Records provided:

/-! ### hold -/

@[simp] theorem State.hold_bd (s : State) (n : Nat) : (s.hold n).bd = s.bd := rfl
@[simp] theorem State.hold_core (s : State) (n : Nat) : (s.hold n).core = s.core := rfl
@[simp] theorem State.hold_cx (s : State) (n : Nat) : (s.hold n).cx = s.cx := rfl
@[simp] theorem State.hold_ths (s : State) (n : Nat) : (s.hold n).ths = s.ths := rfl
@[simp] theorem State.hold_bds (s : State) (n : Nat) : (s.hold n).bds = s.bds := rfl
@[simp] theorem State.hold_cores (s : State) (n : Nat) : (s.hold n).cores = s.cores := rfl
@[simp] theorem State.hold_cxs (s : State) (n : Nat) : (s.hold n).cxs = s.cxs := rfl
@[simp] theorem State.hold_mem (s : State) (n : Nat) : (s.hold n).mem = s.mem := rfl
@[simp] theorem State.hold_poison (s : State) (n : Nat) : (s.hold n).poison = s.poison := rfl
@[simp] theorem State.hold_host (s : State) (n : Nat) : (s.hold n).host = s.host := rfl
@[simp] theorem State.hold_reqs (s : State) (n : Nat) : (s.hold n).reqs = s.reqs := rfl
@[simp] theorem State.hold_pkts (s : State) (n : Nat) : (s.hold n).pkts = s.pkts := rfl
@[simp] theorem State.hold_groups (s : State) (n : Nat) : (s.hold n).groups = s.groups := rfl
@[simp] theorem State.hold_agenda (s : State) (n : Nat) : (s.hold n).agenda = s.agenda := rfl
@[simp] theorem State.hold_free (s : State) (n : Nat) : (s.hold n).free = s.free := rfl
@[simp] theorem State.hold_nextTag (s : State) (n : Nat) : (s.hold n).nextTag = s.nextTag := rfl
@[simp] theorem State.hold_iss (s : State) (n : Nat) : (s.hold n).iss = s.iss := rfl
@[simp] theorem State.hold_th_core (s : State) (n : Nat) : (s.hold n).th.core = s.th.core := rfl
@[simp] theorem State.hold_th_ctx (s : State) (n : Nat) : (s.hold n).th.ctx = s.th.ctx := rfl
@[simp] theorem State.hold_th_slot (s : State) (n : Nat) : (s.hold n).th.slot = s.th.slot := rfl
@[simp] theorem State.hold_th_task (s : State) (n : Nat) : (s.hold n).th.task = s.th.task := rfl
@[simp] theorem State.hold_th_eddy (s : State) (n : Nat) : (s.hold n).th.eddy = s.th.eddy := rfl
@[simp] theorem State.hold_th_pc (s : State) (n : Nat) : (s.hold n).th.pc = s.th.pc := rfl
@[simp] theorem State.hold_th_handler (s : State) (n : Nat) : (s.hold n).th.handler = s.th.handler := rfl
@[simp] theorem State.hold_th_exited (s : State) (n : Nat) : (s.hold n).th.exited = s.th.exited := rfl
@[simp] theorem State.hold_th_w (s : State) (n : Nat) : (s.hold n).th.w = s.th.w := rfl
@[simp] theorem State.hold_th_wbase (s : State) (n : Nat) : (s.hold n).th.wbase = s.th.wbase := rfl
@[simp] theorem State.hold_th_wvalid (s : State) (n : Nat) : (s.hold n).th.wvalid = s.th.wvalid := rfl
@[simp] theorem State.hold_th_wsp (s : State) (n : Nat) : (s.hold n).th.wsp = s.th.wsp := rfl
@[simp] theorem State.hold_th_g (s : State) (n : Nat) : (s.hold n).th.g = s.th.g := rfl
@[simp] theorem State.hold_th_lc (s : State) (n : Nat) : (s.hold n).th.lc = s.th.lc := rfl
@[simp] theorem State.hold_th_v (s : State) (n : Nat) : (s.hold n).th.v = s.th.v := rfl
@[simp] theorem State.hold_th_m (s : State) (n : Nat) : (s.hold n).th.m = s.th.m := rfl
@[simp] theorem State.hold_th_p (s : State) (n : Nat) : (s.hold n).th.p = s.th.p := rfl
@[simp] theorem State.hold_th_q (s : State) (n : Nat) : (s.hold n).th.q = s.th.q := rfl
@[simp] theorem State.hold_th_k (s : State) (n : Nat) : (s.hold n).th.k = s.th.k := rfl
@[simp] theorem State.hold_th_flags (s : State) (n : Nat) : (s.hold n).th.flags = s.th.flags := rfl
@[simp] theorem State.hold_th_tsm (s : State) (n : Nat) : (s.hold n).th.tsm = s.th.tsm := rfl
@[simp] theorem State.hold_th_rsm (s : State) (n : Nat) : (s.hold n).th.rsm = s.th.rsm := rfl
@[simp] theorem State.hold_th_tepc (s : State) (n : Nat) : (s.hold n).th.tepc = s.th.tepc := rfl
@[simp] theorem State.hold_th_tcause (s : State) (n : Nat) : (s.hold n).th.tcause = s.th.tcause := rfl
@[simp] theorem State.hold_th_tval (s : State) (n : Nat) : (s.hold n).th.tval = s.th.tval := rfl
@[simp] theorem State.hold_th_tscratch (s : State) (n : Nat) : (s.hold n).th.tscratch = s.th.tscratch := rfl
@[simp] theorem State.hold_th_tvec (s : State) (n : Nat) : (s.hold n).th.tvec = s.th.tvec := rfl
@[simp] theorem State.hold_th_tstep (s : State) (n : Nat) : (s.hold n).th.tstep = s.th.tstep := rfl
@[simp] theorem State.hold_th_icount (s : State) (n : Nat) : (s.hold n).th.icount = s.th.icount := rfl
@[simp] theorem State.hold_th_wait (s : State) (n : Nat) : (s.hold n).th.wait = s.th.wait := rfl
@[simp] theorem State.hold_th_msgs (s : State) (n : Nat) : (s.hold n).th.msgs = s.th.msgs := rfl
@[simp] theorem State.hold_th_rngs (s : State) (n : Nat) : (s.hold n).th.rngs = s.th.rngs := rfl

What the exercise asks: Restate the records above verbatim, omitting no line.

Output of the exercise:
/-! ### hold -/

@[simp] theorem State.hold_bd (s : State) (n : Nat) : (s.hold n).bd = s.bd := rfl
@[simp] theorem State.hold_core (s : State) (n : Nat) : (s.hold n).core = s.core := rfl
@[simp] theorem State.hold_cx (s : State) (n : Nat) : (s.hold n).cx = s.cx := rfl
@[simp] theorem State.hold_ths (s : State) (n : Nat) : (s.hold n).ths = s.ths := rfl
@[simp] theorem State.hold_bds (s : State) (n : Nat) : (s.hold n).bds = s.bds := rfl
@[simp] theorem State.hold_cores (s : State) (n : Nat) : (s.hold n).cores = s.cores := rfl
@[simp] theorem State.hold_cxs (s : State) (n : Nat) : (s.hold n).cxs = s.cxs := rfl
@[simp] theorem State.hold_mem (s : State) (n : Nat) : (s.hold n).mem = s.mem := rfl
@[simp] theorem State.hold_poison (s : State) (n : Nat) : (s.hold n).poison = s.poison := rfl
@[simp] theorem State.hold_host (s : State) (n : Nat) : (s.hold n).host = s.host := rfl
@[simp] theorem State.hold_reqs (s : State) (n : Nat) : (s.hold n).reqs = s.reqs := rfl
@[simp] theorem State.hold_pkts (s : State) (n : Nat) : (s.hold n).pkts = s.pkts := rfl
@[simp] theorem State.hold_groups (s : State) (n : Nat) : (s.hold n).groups = s.groups := rfl
@[simp] theorem State.hold_agenda (s : State) (n : Nat) : (s.hold n).agenda = s.agenda := rfl
@[simp] theorem State.hold_free (s : State) (n : Nat) : (s.hold n).free = s.free := rfl
@[simp] theorem State.hold_nextTag (s : State) (n : Nat) : (s.hold n).nextTag = s.nextTag := rfl
@[simp] theorem State.hold_iss (s : State) (n : Nat) : (s.hold n).iss = s.iss := rfl
@[simp] theorem State.hold_th_core (s : State) (n : Nat) : (s.hold n).th.core = s.th.core := rfl
@[simp] theorem State.hold_th_ctx (s : State) (n : Nat) : (s.hold n).th.ctx = s.th.ctx := rfl
@[simp] theorem State.hold_th_slot (s : State) (n : Nat) : (s.hold n).th.slot = s.th.slot := rfl
@[simp] theorem State.hold_th_task (s : State) (n : Nat) : (s.hold n).th.task = s.th.task := rfl
@[simp] theorem State.hold_th_eddy (s : State) (n : Nat) : (s.hold n).th.eddy = s.th.eddy := rfl
@[simp] theorem State.hold_th_pc (s : State) (n : Nat) : (s.hold n).th.pc = s.th.pc := rfl
@[simp] theorem State.hold_th_handler (s : State) (n : Nat) : (s.hold n).th.handler = s.th.handler := rfl
@[simp] theorem State.hold_th_exited (s : State) (n : Nat) : (s.hold n).th.exited = s.th.exited := rfl
@[simp] theorem State.hold_th_w (s : State) (n : Nat) : (s.hold n).th.w = s.th.w := rfl
@[simp] theorem State.hold_th_wbase (s : State) (n : Nat) : (s.hold n).th.wbase = s.th.wbase := rfl
@[simp] theorem State.hold_th_wvalid (s : State) (n : Nat) : (s.hold n).th.wvalid = s.th.wvalid := rfl
@[simp] theorem State.hold_th_wsp (s : State) (n : Nat) : (s.hold n).th.wsp = s.th.wsp := rfl
@[simp] theorem State.hold_th_g (s : State) (n : Nat) : (s.hold n).th.g = s.th.g := rfl
@[simp] theorem State.hold_th_lc (s : State) (n : Nat) : (s.hold n).th.lc = s.th.lc := rfl
@[simp] theorem State.hold_th_v (s : State) (n : Nat) : (s.hold n).th.v = s.th.v := rfl
@[simp] theorem State.hold_th_m (s : State) (n : Nat) : (s.hold n).th.m = s.th.m := rfl
@[simp] theorem State.hold_th_p (s : State) (n : Nat) : (s.hold n).th.p = s.th.p := rfl
@[simp] theorem State.hold_th_q (s : State) (n : Nat) : (s.hold n).th.q = s.th.q := rfl
@[simp] theorem State.hold_th_k (s : State) (n : Nat) : (s.hold n).th.k = s.th.k := rfl
@[simp] theorem State.hold_th_flags (s : State) (n : Nat) : (s.hold n).th.flags = s.th.flags := rfl
@[simp] theorem State.hold_th_tsm (s : State) (n : Nat) : (s.hold n).th.tsm = s.th.tsm := rfl
@[simp] theorem State.hold_th_rsm (s : State) (n : Nat) : (s.hold n).th.rsm = s.th.rsm := rfl
@[simp] theorem State.hold_th_tepc (s : State) (n : Nat) : (s.hold n).th.tepc = s.th.tepc := rfl
@[simp] theorem State.hold_th_tcause (s : State) (n : Nat) : (s.hold n).th.tcause = s.th.tcause := rfl
@[simp] theorem State.hold_th_tval (s : State) (n : Nat) : (s.hold n).th.tval = s.th.tval := rfl
@[simp] theorem State.hold_th_tscratch (s : State) (n : Nat) : (s.hold n).th.tscratch = s.th.tscratch := rfl
@[simp] theorem State.hold_th_tvec (s : State) (n : Nat) : (s.hold n).th.tvec = s.th.tvec := rfl
@[simp] theorem State.hold_th_tstep (s : State) (n : Nat) : (s.hold n).th.tstep = s.th.tstep := rfl
@[simp] theorem State.hold_th_icount (s : State) (n : Nat) : (s.hold n).th.icount = s.th.icount := rfl
@[simp] theorem State.hold_th_wait (s : State) (n : Nat) : (s.hold n).th.wait = s.th.wait := rfl
@[simp] theorem State.hold_th_msgs (s : State) (n : Nat) : (s.hold n).th.msgs = s.th.msgs := rfl
@[simp] theorem State.hold_th_rngs (s : State) (n : Nat) : (s.hold n).th.rngs = s.th.rngs := rfl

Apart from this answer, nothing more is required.